■ Task item ■
Your output should repeat each record below with no differences.
[[ Material shown, beginning ]]
/-- Settles O19: IDLE and TX are not timed, and a byte is collected only in RX. -/
theorem ticksAndBytesOutsideTheirPhases : Obligations.TicksAndBytesOutsideTheirPhases := by
  intro s b
  refine ⟨fun hphase => ?tick, fun hphase => if_neg hphase⟩
  case tick =>
    change tick s = .next s
    unfold tick
    obtain h | h := hphase <;> rw [h]

/-- Settles O24: `resetBlock` starts from `State.reset`. -/
theorem resetEventRestoresResetValues : Obligations.ResetEventRestoresResetValues := by
  intro s
  refine ⟨resetBlock s, rfl, ?values, ?trace, rfl, rfl⟩
  case values =>
    have hpin : dePin (resetBlock s) = .z := dePin_of_not_driven rfl
    exact ⟨rfl, rfl, rfl, rfl, rfl, rfl, rfl, hpin, rfl, rfl, rfl, rfl, rfl, rfl, rfl, rfl, rfl, rfl, rfl, rfl,
      rfl, rfl, rfl, rfl, rfl⟩
  case trace => unfold resetBlock; split <;> simp

end Sys2Proof.Safety
end

section
/-!
PROOF. Short runs (00_scope.md section 6): the expansion of a WRREG line (30_encoding.md section 5), the ticks of the
pre-delay (42_serial_transport.md section 2), the last byte and a tick in one clock cycle (60_exceptions.md section 4);
and several instances (60_exceptions.md section 8).
-/

namespace Sys2Proof.Safety

open Sys2Proof.Machine

variable {s t : State}

/-- A run over pending events applies the oldest one first. -/
theorem run_cons (s : State) (rest : List Event) {e : Event} (h : Leads (withEvents s rest) e t) (k : Nat) :
    core.run (k + 1) (withEvents s (e :: rest)) = core.run k t :=
  run_succ ((stepAppliesOldestEvent.1 s e rest).trans h) k

/-- A run of one step is the step. -/
theorem run_one (s : State) : core.run 1 s = step s := by
  have hcore : core.step s = step s := rfl
  simp only [Host.Core.run, hcore]
  cases step s <;> rfl

/-- Settles O59: the first three writes store the operands, and the fourth is an accepted `CMD` write of WRREG. -/
theorem wrregLineRunsWrreg : Obligations.WrregLineRunsWrreg := by
  intro s slave addr value hbusy
  have hslave : ∀ u, Leads u (wr 0x00C slave) { u with bus := .ack, slave := slave } := fun u =>
    let ⟨_, h, _⟩ := operandWritesStore u slave; h
  have haddr : ∀ u, Leads u (wr 0x010 addr) { u with bus := .ack, addr := addr } := fun u =>
    let ⟨_, _, h, _⟩ := operandWritesStore u addr; h
  have harg : ∀ u, Leads u (wr 0x014 value) { u with bus := .ack, arg := value } := fun u =>
    let ⟨_, _, _, h, _⟩ := operandWritesStore u value; h
  refine (run_cons s _ (hslave _) 3).trans ?_
  refine (run_cons { s with bus := .ack, slave := slave } _ (haddr _) 2).trans ?_
  refine (run_cons { s with bus := .ack, slave := slave, addr := addr } _ (harg _) 1).trans ((run_one _).trans ?_)
  exact stepRunsDecodedCommand { s with bus := .ack, slave := slave, addr := addr, arg := value } 5 .wrreg [] hbusy
    (decode_encode .wrreg)

/-- One tick of the pre-delay, which is not the last one (R156). -/
theorem leads_tick_of_pre (hphase : s.phase = .pre) (h1 : 1 < s.timer.toNat) :
    Leads s .tick { s with timer := s.timer - 1 } := by
  have hne : s.timer ≠ 1 := by bv_omega
  have htick := tickInPre s hphase (by omega)
  rwa [if_neg hne] at htick

/-- The last tick of the pre-delay (R156). -/
theorem leads_tick_of_pre_last (hphase : s.phase = .pre) (h1 : s.timer = 1) :
    Leads s .tick { s with timer := 0, phase := .tx, txIdx := 0 } := by
  have htick := tickInPre s hphase (by simp [h1])
  rwa [if_pos h1] at htick

/-- The ticks of the pre-delay before its last one, whatever events come after them (R156). -/
theorem run_ticks_of_pre (k : Nat) (rest : List Event) (n : Nat) (hphase : s.phase = .pre) (hk : k < s.timer.toNat) :
    core.run (k + n) (withEvents s (List.replicate k .tick ++ rest)) =
      core.run n (withEvents { s with timer := s.timer - BitVec.ofNat 32 k } rest) := by
  induction k generalizing s with
  | zero => simp
  | succ k ih =>
    have hrunning : 1 < s.timer.toNat := by omega
    have hmore : k < (s.timer - 1).toNat := by bv_omega
    have hnext : s.timer - 1 - BitVec.ofNat 32 k = s.timer - BitVec.ofNat 32 (k + 1) := by
      rw [Nat.add_comm, BitVec.ofNat_add, ← BitVec.sub_sub]
      rfl
    rw [Nat.add_right_comm, List.replicate_succ, List.cons_append]
    calc core.run (k + n + 1) (withEvents s (.tick :: (List.replicate k .tick ++ rest)))
        = core.run (k + n) (withEvents { s with timer := s.timer - 1 } (List.replicate k .tick ++ rest)) :=
          run_cons s (List.replicate k .tick ++ rest) (leads_tick_of_pre hphase hrunning) (k + n)
      _ = core.run n (withEvents { s with timer := s.timer - 1 - BitVec.ofNat 32 k } rest) :=
          ih (s := { s with timer := s.timer - 1 }) hphase hmore
      _ = core.run n (withEvents { s with timer := s.timer - BitVec.ofNat 32 (k + 1) } rest) := by rw [hnext]

/-- Settles O55: all ticks but the last count the timer down, and the last one enters TX. -/
theorem preDelayLastsExactly : Obligations.PreDelayLastsExactly := by
  intro s k hphase hk
  constructor
  · have hrun := run_ticks_of_pre k [] 0 hphase hk
    rwa [List.append_nil, Nat.add_zero] at hrun
  · obtain ⟨n, hn⟩ : ∃ n, s.timer.toNat = n + 1 := ⟨s.timer.toNat - 1, by omega⟩
    have hlast : s.timer - BitVec.ofNat 32 n = 1 := by bv_omega
    have hrun := run_ticks_of_pre n [.tick] 1 hphase (by omega)
    rw [hn, List.replicate_succ', hrun, hlast]
    exact run_cons { s with timer := 1 } [] (leads_tick_of_pre_last hphase rfl) 0

/-- What `Finish` leaves (R172, R250). -/
theorem finish_ends (s : State) : (finish s).phase = .idle ∧ (finish s).busy = false ∧ (finish s).done = true := by
  obtain ⟨code, exc, -, h⟩ | ⟨d, -, h⟩ := finish_cases s <;> rw [h] <;> exact ⟨rfl, rfl, rfl⟩

/-- Collecting a byte does not look at the pending events. -/
theorem collect_withEvents (b : Byte) (s : State) (es : List Event) (h : s.rxCnt.toNat < 256) :
    collect b (withEvents s es) h = withEvents (collect b s h) es :=
  (collect_eq b (withEvents s es) h).trans (by rw [collect_eq b s h]; rfl)

/-- `Finish` does not look at the pending events. -/
theorem finish_withEvents (s : State) (es : List Event) : finish (withEvents s es) = withEvents (finish s) es := by
  have hcomplete : ∀ code exc u, complete code exc (withEvents u es) = withEvents (complete code exc u) es := by
    intro code exc u
    rw [complete_eq, complete_eq]
    rfl
  obtain ⟨code, exc, hd, h⟩ | ⟨d, hd, h⟩ := finish_cases s
  · rw [h, ← hcomplete]
    exact finish_of_err hd
  · rw [h, ← hcomplete]
    exact finish_of_ok hd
[[ Material shown, end ]]
■ Answer area ■
/-- Settles O19: IDLE and TX are not timed, and a byte is collected only in RX. -/
theorem ticksAndBytesOutsideTheirPhases : Obligations.TicksAndBytesOutsideTheirPhases := by
  intro s b
  refine ⟨fun hphase => ?tick, fun hphase => if_neg hphase⟩
  case tick =>
    change tick s = .next s
    unfold tick
    obtain h | h := hphase <;> rw [h]

/-- Settles O24: `resetBlock` starts from `State.reset`. -/
theorem resetEventRestoresResetValues : Obligations.ResetEventRestoresResetValues := by
  intro s
  refine ⟨resetBlock s, rfl, ?values, ?trace, rfl, rfl⟩
  case values =>
    have hpin : dePin (resetBlock s) = .z := dePin_of_not_driven rfl
    exact ⟨rfl, rfl, rfl, rfl, rfl, rfl, rfl, hpin, rfl, rfl, rfl, rfl, rfl, rfl, rfl, rfl, rfl, rfl, rfl, rfl,
      rfl, rfl, rfl, rfl, rfl⟩
  case trace => unfold resetBlock; split <;> simp

end Sys2Proof.Safety
end

section
/-!
PROOF. Short runs (00_scope.md section 6): the expansion of a WRREG line (30_encoding.md section 5), the ticks of the
pre-delay (42_serial_transport.md section 2), the last byte and a tick in one clock cycle (60_exceptions.md section 4);
and several instances (60_exceptions.md section 8).
-/

namespace Sys2Proof.Safety

open Sys2Proof.Machine

variable {s t : State}

/-- A run over pending events applies the oldest one first. -/
theorem run_cons (s : State) (rest : List Event) {e : Event} (h : Leads (withEvents s rest) e t) (k : Nat) :
    core.run (k + 1) (withEvents s (e :: rest)) = core.run k t :=
  run_succ ((stepAppliesOldestEvent.1 s e rest).trans h) k

/-- A run of one step is the step. -/
theorem run_one (s : State) : core.run 1 s = step s := by
  have hcore : core.step s = step s := rfl
  simp only [Host.Core.run, hcore]
  cases step s <;> rfl

/-- Settles O59: the first three writes store the operands, and the fourth is an accepted `CMD` write of WRREG. -/
theorem wrregLineRunsWrreg : Obligations.WrregLineRunsWrreg := by
  intro s slave addr value hbusy
  have hslave : ∀ u, Leads u (wr 0x00C slave) { u with bus := .ack, slave := slave } := fun u =>
    let ⟨_, h, _⟩ := operandWritesStore u slave; h
  have haddr : ∀ u, Leads u (wr 0x010 addr) { u with bus := .ack, addr := addr } := fun u =>
    let ⟨_, _, h, _⟩ := operandWritesStore u addr; h
  have harg : ∀ u, Leads u (wr 0x014 value) { u with bus := .ack, arg := value } := fun u =>
    let ⟨_, _, _, h, _⟩ := operandWritesStore u value; h
  refine (run_cons s _ (hslave _) 3).trans ?_
  refine (run_cons { s with bus := .ack, slave := slave } _ (haddr _) 2).trans ?_
  refine (run_cons { s with bus := .ack, slave := slave, addr := addr } _ (harg _) 1).trans ((run_one _).trans ?_)
  exact stepRunsDecodedCommand { s with bus := .ack, slave := slave, addr := addr, arg := value } 5 .wrreg [] hbusy
    (decode_encode .wrreg)

/-- One tick of the pre-delay, which is not the last one (R156). -/
theorem leads_tick_of_pre (hphase : s.phase = .pre) (h1 : 1 < s.timer.toNat) :
    Leads s .tick { s with timer := s.timer - 1 } := by
  have hne : s.timer ≠ 1 := by bv_omega
  have htick := tickInPre s hphase (by omega)
  rwa [if_neg hne] at htick

/-- The last tick of the pre-delay (R156). -/
theorem leads_tick_of_pre_last (hphase : s.phase = .pre) (h1 : s.timer = 1) :
    Leads s .tick { s with timer := 0, phase := .tx, txIdx := 0 } := by
  have htick := tickInPre s hphase (by simp [h1])
  rwa [if_pos h1] at htick

/-- The ticks of the pre-delay before its last one, whatever events come after them (R156). -/
theorem run_ticks_of_pre (k : Nat) (rest : List Event) (n : Nat) (hphase : s.phase = .pre) (hk : k < s.timer.toNat) :
    core.run (k + n) (withEvents s (List.replicate k .tick ++ rest)) =
      core.run n (withEvents { s with timer := s.timer - BitVec.ofNat 32 k } rest) := by
  induction k generalizing s with
  | zero => simp
  | succ k ih =>
    have hrunning : 1 < s.timer.toNat := by omega
    have hmore : k < (s.timer - 1).toNat := by bv_omega
    have hnext : s.timer - 1 - BitVec.ofNat 32 k = s.timer - BitVec.ofNat 32 (k + 1) := by
      rw [Nat.add_comm, BitVec.ofNat_add, ← BitVec.sub_sub]
      rfl
    rw [Nat.add_right_comm, List.replicate_succ, List.cons_append]
    calc core.run (k + n + 1) (withEvents s (.tick :: (List.replicate k .tick ++ rest)))
        = core.run (k + n) (withEvents { s with timer := s.timer - 1 } (List.replicate k .tick ++ rest)) :=
          run_cons s (List.replicate k .tick ++ rest) (leads_tick_of_pre hphase hrunning) (k + n)
      _ = core.run n (withEvents { s with timer := s.timer - 1 - BitVec.ofNat 32 k } rest) :=
          ih (s := { s with timer := s.timer - 1 }) hphase hmore
      _ = core.run n (withEvents { s with timer := s.timer - BitVec.ofNat 32 (k + 1) } rest) := by rw [hnext]

/-- Settles O55: all ticks but the last count the timer down, and the last one enters TX. -/
theorem preDelayLastsExactly : Obligations.PreDelayLastsExactly := by
  intro s k hphase hk
  constructor
  · have hrun := run_ticks_of_pre k [] 0 hphase hk
    rwa [List.append_nil, Nat.add_zero] at hrun
  · obtain ⟨n, hn⟩ : ∃ n, s.timer.toNat = n + 1 := ⟨s.timer.toNat - 1, by omega⟩
    have hlast : s.timer - BitVec.ofNat 32 n = 1 := by bv_omega
    have hrun := run_ticks_of_pre n [.tick] 1 hphase (by omega)
    rw [hn, List.replicate_succ', hrun, hlast]
    exact run_cons { s with timer := 1 } [] (leads_tick_of_pre_last hphase rfl) 0

/-- What `Finish` leaves (R172, R250). -/
theorem finish_ends (s : State) : (finish s).phase = .idle ∧ (finish s).busy = false ∧ (finish s).done = true := by
  obtain ⟨code, exc, -, h⟩ | ⟨d, -, h⟩ := finish_cases s <;> rw [h] <;> exact ⟨rfl, rfl, rfl⟩

/-- Collecting a byte does not look at the pending events. -/
theorem collect_withEvents (b : Byte) (s : State) (es : List Event) (h : s.rxCnt.toNat < 256) :
    collect b (withEvents s es) h = withEvents (collect b s h) es :=
  (collect_eq b (withEvents s es) h).trans (by rw [collect_eq b s h]; rfl)

/-- `Finish` does not look at the pending events. -/
theorem finish_withEvents (s : State) (es : List Event) : finish (withEvents s es) = withEvents (finish s) es := by
  have hcomplete : ∀ code exc u, complete code exc (withEvents u es) = withEvents (complete code exc u) es := by
    intro code exc u
    rw [complete_eq, complete_eq]
    rfl
  obtain ⟨code, exc, hd, h⟩ | ⟨d, hd, h⟩ := finish_cases s
  · rw [h, ← hcomplete]
    exact finish_of_err hd
  · rw [h, ← hcomplete]
    exact finish_of_ok hd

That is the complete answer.